Начальник погрустнел.

– Такое дело… Похоже, нет у тебя больше оппонентов. Первый сообщил, что не приедет, потому что очень занят, а второй – уволен и лишен научной степени.

Андрею показалось, что мир рушится. Опять пришли на ум таблетки. Столь несчастным, он, пожалуй, не был с тех пор, как закончил археологическую практику.

– Не бойся, все у нас получится. Похоже, я отыскал человека вместо них. Напишет тебе отзыв, все в порядке. Алексеев из Саратова. Есть адрес, телефон – договоритесь. Только вот…

– Что?

– Надо будет заново оформить все бумаги. И послать поправки к автореферату. Сколько адресов в списке?

Глава 30

Экзамен по истории России XIX векабыл назначен на восьмое января, но так как календарь недавно поменяли на юлианский, третьекурсники замучили друг друга, как и деканат, звонками: «По какому стилю?». Получив ответ: «По новому», опять не понимали: «Новый это тот, который старый? То есть, после девятьсот семнадцатого года? Или новый-новый?»

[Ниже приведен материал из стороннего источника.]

/-- The detectors start from a state of zero (R115). -/
def detStart (x : Chan) : Chan :=
  { x with
    held := false, dk := 0, peak := 0, peakAt := 0, peakRt := false, win := [], rms := 0
    f1 := 0, f2 := 0, b1 := 0, b2 := 0, env := 0, envFlag := none }

/-- Band-pass coefficients g, c1, a of the envelope, each rounded once to FP32 (R108). -/
def bandCoefs (k : ChainCfg) : W32 × W32 × W32 :=
  let ang := fixPi * k.envBw / 65536
  let t := fixSin ang * (2 ^ fixP : Nat) / fixCos ang
  let a := (fixOne - t) * (2 ^ fixP : Nat) / (fixOne + t)
  let g := (fixOne - a) / 2
  let c1 := fixMul (fixCos (2 * fixPi * k.envFc / 65536)) (fixOne + a)
  (enc32 (ofFix g), enc32 (ofFix c1), enc32 (ofFix a))

/-- Mean of squares and its root (R107): any FP32 within 2^−20 of the exact root. -/
def rmsOf (fs : List (W32 × Bool)) (free : W32) : W32 :=
  if fs.any fun f => !f32finite f.1 then (if fs.any fun f => f32isNan f.1 then nan32 else 0x7F800000)
  else
    let sum := fs.foldl (fun a f => fpAdd a (fpMul (dec32 f.1) (dec32 f.1))) (.fin false 0 0)
    let r := fpSqrt (fpDiv sum (fpOfInt fs.length 0))
    within32 r (fpScale (-20) r) free

/-- One step of the detectors on a fine output (R106 to R109). -/
def detStep (k : ChainCfg) (f : W32) (rt : Bool) (free : W32) (x : Chan) : Chan :=
  let n := x.dk + 1
  let mag := f32abs f
  let dec := f32sub x.peak (f32shr x.peak k.peakDecay)
  let raised := f32le dec mag
  let win := ((f, rt) :: x.win).take k.rmsLen
  let (g, c1, a) := bandCoefs k
  let b := f32sub (f32add (f32mul g (f32sub f x.f2)) (f32mul c1 x.b1)) (f32mul a x.b2)
  let e := f32add x.env (f32shr (f32sub (f32abs b) x.env) k.envA)
  { x with
    dk := n
    peak := f32max mag dec
    peakAt := if raised then n else x.peakAt
    peakRt := if raised then rt else x.peakRt
    win := win
    rms := rmsOf win free
    f1 := f, f2 := x.f1, b1 := b, b2 := x.b1
    env := e
    envFlag := if rt then some n else x.envFlag }

/-- Whether a detector value carries RANGE_TRANSIENT now (R109). -/
def detFlag (k : ChainCfg) (x : Chan) : Bool :=
  (x.peakRt && decide (x.dk ≤ x.peakAt + 2 ^ (k.peakDecay + 2))) || x.win.any (fun f => f.2) ||
  (match x.envFlag with | some n => decide (x.dk ≤ n + 2 ^ (k.envA + 2) + 16) | none => false)

/-! ## Threshold events (R110 to R112) -/

/-- A value that breaches, and one on the clear side (R110). -/
def breaches (c : EventCfg) (v : W32) : Bool := if c.below then f32le v c.onLevel else f32le c.onLevel v
def clears (c : EventCfg) (v : W32) : Bool := if c.below then f32lt c.offLevel v else f32lt v c.offLevel

/-- One evaluation counts (R110). The change of state itself is EVENT_ACTIVATE or EVENT_DEACTIVATE. -/
def evCount (c : EventCfg) (v : W32) (e : EvRun) : EvRun :=
  if !c.enable then e
  else if e.active then { e with cntOff := if clears c v then e.cntOff + 1 else 0 }
  else { e with cntOn := if breaches c v then e.cntOn + 1 else 0 }

/-- An inactive event with `persist_on` consecutive breaching evaluations becomes active (R110). -/
def evActivate (c : EventCfg) (e : EvRun) : EvRun :=
  if c.enable && !e.active && decide (c.persistOn ≤ e.cntOn) then { active := true, cntOn := 0, cntOff := 0 } else e

/-- An active event with `persist_off` consecutive clear evaluations, or a disabled one, becomes inactive (R110). -/
def evDeactivate (c : EventCfg) (e : EvRun) : EvRun :=
  if e.active && (!c.enable || decide (c.persistOff ≤ e.cntOff)) then { active := false, cntOn := 0, cntOff := 0 } else e

/-- The value of an event's source (R110). -/
def evValue (c : EventCfg) (x : Chan) : W32 := match c.source with | 0 => x.fine | 1 => x.peak | 2 => x.rms | _ => x.env

def eventActivate (ch ev : Nat) (s : State) : State :=
  let c := eventOf s.fe.cfg (2 * ch + ev % 2)
  if ev % 2 = 0 then setChan ch (fun x => { x with ev0 := evActivate c x.ev0 }) s
  else setChan ch (fun x => { x with ev1 := evActivate c x.ev1 }) s

def eventDeactivate (ch ev : Nat) (s : State) : State :=
  let c := eventOf s.fe.cfg (2 * ch + ev % 2)
  if ev % 2 = 0 then setChan ch (fun x => { x with ev0 := evDeactivate c x.ev0 }) s
  else setChan ch (fun x => { x with ev1 := evDeactivate c x.ev1 }) s

def execEventActivate (ch ev : Nat) (s : State) : Result := .next (eventActivate ch ev s)
def execEventDeactivate (ch ev : Nat) (s : State) : Result := .next (eventDeactivate ch ev s)

/-- DETECTORS_START: the next fine output is the first that is not flagged SETTLING (R115). -/
def detectorsStart (ch : Nat) (s : State) : State :=
  let x := chanOf s ch
  if x.held && decide (x.settleTo < x.k + 1) then setChan ch detStart s else s

def execDetectorsStart (ch : Nat) (s : State) : Result := .next (detectorsStart ch s)

/-! ## Banks: load, swap, abort (R100 to R103) -/

/-- CH_FIR_LOAD (Table 04-9): BUSY while a swap is queued on a named channel. -/
def bodyChFirLoad (c : Cmd) (s : State) : State :=
  let mask := fld c 23 0 0
  let first := fld c 87 80 0
  let count := fld c 95 88 1
  let taps := fld c 103 96 1
  if first > 127 ∨ count = 0 ∨ 64 < count ∨ 128 < first + count ∨ taps = 0 ∨ 128 < taps then fail 0x030B c .badParam s
  else if (chanList mask).any fun ch => (chanOf s ch).swap.isSome then fail 0x030B c .busy s
  else
    let cs := (List.range count).map fun i => (first + i, signedN 24 (fld c (128 + 24 * i + 23) (128 + 24 * i) 0))
    let load (b : Bank) : Bank :=
      { taps := taps
        shift := fld c 108 104 23
        fPass := fld c 127 112 32768
        coefs := tabOver b.coefs cs }
    completeOk 0x030B c 0 ((chanList mask).foldl (fun t ch => setChan ch (fun x => { x with bankLoad := load x.bankLoad }) t) s)

/-- Chain settings that will be in force when a swap starts (R123). -/
def chainAtSwap (s : State) (ch : Nat) : ChainCfg :=
  match s.fe.sealed_ with
  | some t => chainOf (laid s.fe.cfg t) ch
  | none => chainOf s.fe.cfg ch

/-- The first of rules A1, A2 and A4 that a swap on the named channels fails, with its channel (R123, R124). -/
def swapCheck (s : State) (chs : List Nat) : Option (Nat × Nat) :=
  ((chs.find? fun ch => !ruleA1 (chainAtSwap s ch) (chanOf s ch).bankLoad).map fun ch => (1, ch)) <|>
  ((chs.find? fun ch => !ruleA2 (chanOf s ch).bankLoad).map fun ch => (2, ch)) <|>
  ((chs.find? fun ch => !ruleA4 (chainAtSwap s ch) (chanOf s ch).bankLoad).map fun ch => (4, ch))

/-- A queued swap of a channel is replaced or dropped: it counts as started for its command (R102). -/
def swapDropped (ch : Nat) (s : State) : State :=
  if (chanOf s ch).swap.isSome then swapStarted ch (setChan ch (fun x => { x with swap := none, swapArmed := false }) s) else s

/-- CH_FIR_SWAP (R101, R102, R123, R124). -/
def bodyChFirSwap (c : Cmd) (s : State) : State :=
  let mask := fld c 23 0 0
  let chs := chanList mask
  let k := fld c 44 32 16
  if fldB c 49 false then completeOk 0x030C c 0 (chs.foldl (fun t ch => swapDropped ch t) s)
  else if k < 16 ∨ 4096 < k then fail 0x030C c .badParam s
  else match swapCheck s chs with
    | some (r, ch) => complete 0x030C c .applyReject r ch 0 s
    | none =>
      let s1 := chs.foldl (fun t ch => setChan ch (fun x => { x with swap := some { len := k, behind := fadeRuns x }
                                                                     swapArmed := false }) (swapDropped ch t)) s
      if chs.any fun ch => fadeRuns (chanOf s ch) then complete 0x030C c .accepted 0 0 0 s1
      else if chs.isEmpty then completeOk 0x030C c 0 s1
      else waitFor 0x030C c (.firSwap (BitVec.ofNat 24 mask)) s1

/-- CH_FIR_ABORT: a running fade ends at the first fine output after the next tick boundary; completes at once (R103, log 27). One that is already
due to end at an output stays so. -/
def bodyChFirAbort (c : Cmd) (s : State) : State :=
  completeOk 0x030D c 0 ((chanList (fld c 23 0 0)).foldl (fun t ch =>
    setChan ch (fun x => if fadeRuns x then { x with abortReq := true } else x) t) s)

/-- CH_RESET: the channels reset at the next tick boundary, and the command completes there (R126, log 27). -/
def bodyChReset (c : Cmd) (s : State) : State :=
  let mask := fld c 23 0 0
  if (chanList mask).isEmpty then completeOk 0x0310 c 0 s
  else waitFor 0x0310 c (.chReset (BitVec.ofNat 24 mask))
    ((chanList mask).foldl (fun t ch => setChan ch (fun x => { x with resetReq := true }) t) s)

/-- CH_STATE: 32 bytes per channel (Table 04-6 names the values; the layout is the model's, log 26): [31:0] sample counter, [39:32]
taps of new, [47:40] of old, [55:48] of load, [56] fade runs, [57] swap queued, [59:58], [61:60], [63:62] bank that is new, old, load, [79:64] fade position, [95:80] fade length,
[111:96] queued length, [112], [113] events active, [143:128], [159:144] counts of event 0, [175:160], [191:176] of event 1. -/
def bodyChState (c : Cmd) (s : State) : State :=
  respond 0x0311 c ((List.range 24).flatMap fun ch =>
    let x := chanOf s ch
    leBytes 32 (pack [(0, 32, x.cnt), (32, 8, x.bankNew.taps), (40, 8, x.bankOld.taps), (48, 8, x.bankLoad.taps),
      (56, 1, b2n (fadeRuns x)), (57, 1, b2n x.swap.isSome), (58, 2, nth x.roles 0 0), (60, 2, nth x.roles 1 0), (62, 2, nth x.roles 2 0), (64, 16, (x.fade.map fun f => f.i).getD 0),
      (80, 16, (x.fade.map fun f => f.len).getD 0), (96, 16, (x.swap.map fun f => f.len).getD 0), (112, 1, b2n x.ev0.active),
      (113, 1, b2n x.ev1.active), (128, 16, x.ev0.cntOn), (144, 16, x.ev0.cntOff), (160, 16, x.ev1.cntOn),
      (176, 16, x.ev1.cntOff)])) 0 s

def execChFirLoad (c : Cmd) (s : State) : Result := .next (deliver 0x030B bodyChFirLoad c s)
def execChFirSwap (c : Cmd) (s : State) : Result := .next (deliver 0x030C bodyChFirSwap c s)
def execChFirAbort (c : Cmd) (s : State) : Result := .next (deliver 0x030D bodyChFirAbort c s)
def execChReset (c : Cmd) (s : State) : Result := .next (deliver 0x0310 bodyChReset c s)
def execChState (c : Cmd) (s : State) : Result := .next (deliver 0x0311 bodyChState c s)

/-- FIR_SWAP_START: before the first fine output after its tick boundary, or after output K of the fade it waits behind, the banks
rotate and the fade begins (R101, R102). A raised T extends the settling count (R114). -/
def firSwapStart (ch : Nat) (s : State) : State :=
  let x := chanOf s ch
  match x.swap with
  | none => s
  | some w =>
    if x.fade.isSome || x.swapHold || !(x.swapArmed || w.behind) then s
    else
      let l := (chainOf s.fe.cfg ch).maLen
      swapStarted ch (setChan ch (fun y =>
        let z := rotate y
        { z with
          fade := some { len := w.len, i := 0 }
          swap := none
          swapArmed := false
          settleTo := if y.k < y.settleTo then max y.settleTo (l + max z.bankNew.taps z.bankOld.taps) else y.settleTo }) s)

def execFirSwapStart (ch : Nat) (s : State) : Result := .next (firSwapStart ch s)

/-- FIR_FADE_END: output K has been delivered and the fade ends (R101); an abort of that fade has nothing left to end (R103). The bank in use is
stored (Table 13-3). -/
def firFadeEnd (ch : Nat) (s : State) : State :=
  match (chanOf s ch).fade with
  | none => s
  | some f =>
    if f.len ≤ f.i then storeConfig (setChan ch (fun y => { y with fade := none, abortReq := false, abortArmed := false }) s) else s

def execFirFadeEnd (ch : Nat) (s : State) : Result := .next (firFadeEnd ch s)

/-- FIR_ABORT_EFFECT: from the first fine output after the tick boundary y is y_new; a queued swap starts at the following output
(R103). A fade whose output K has been delivered runs no more, and there is nothing to end. The fade has run in this tick (Table 04-4), and the
bank in use is stored (Table 13-3). -/
def firAbortEffect (ch : Nat) (s : State) : State :=
  let x := chanOf s ch
  if x.abortReq && x.abortArmed && fadeRuns x then
    storeConfig (setChan ch (fun y => { y with fade := none, abortReq := false, abortArmed := false, swapHold := true, faded := true }) s)
  else s

def execFirAbortEffect (ch : Nat) (s : State) : Result := .next (firAbortEffect ch s)

/-! ## FINE_OUTPUT -/

/-- The fine value V of R99 as an exact number. -/
def fineVolts (k : ChainCfg) (shift : Nat) (y : Int) : Fp :=
  fpDiv (fpOfInt y ((k.sh1 + k.sh2 + shift : Nat) - 50)) (fpOfInt k.maLen 0)

/-- A window of outputs reaches a saturated word (R94, R113). -/
def satIn (last : Option Nat) (k span : Nat) : Bool := match last with | some i => decide (k < i + span) | none => false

Дума нового созыва, почти полностью состоявшая из националистов, приняла много новых законов. В последнее время вновь стало популярным слово «революция». Хотя по телевидению, особенно центральному, его не произносили: слишком уж нерусское. Борьба за чистоту наречия, расправившись с «риэлтерами», «брендами», «консалтингом» и «пиплом», перешла на новый уровень. Теперь многим не нравились слова «шпагат», «парламент», «штангенциркуль», «коммунизм» или даже «почтальон». Речь новых депутатов и пропагандистов перемен порой звучала так, как будто их спич-райтером (свят, свят!) был Нестор-летописец. Публика поэтому не очень понимала содержание этих выступлений, но, как говорится, не грузилась. Разве раньше кто-то понимал то, что несут начальники?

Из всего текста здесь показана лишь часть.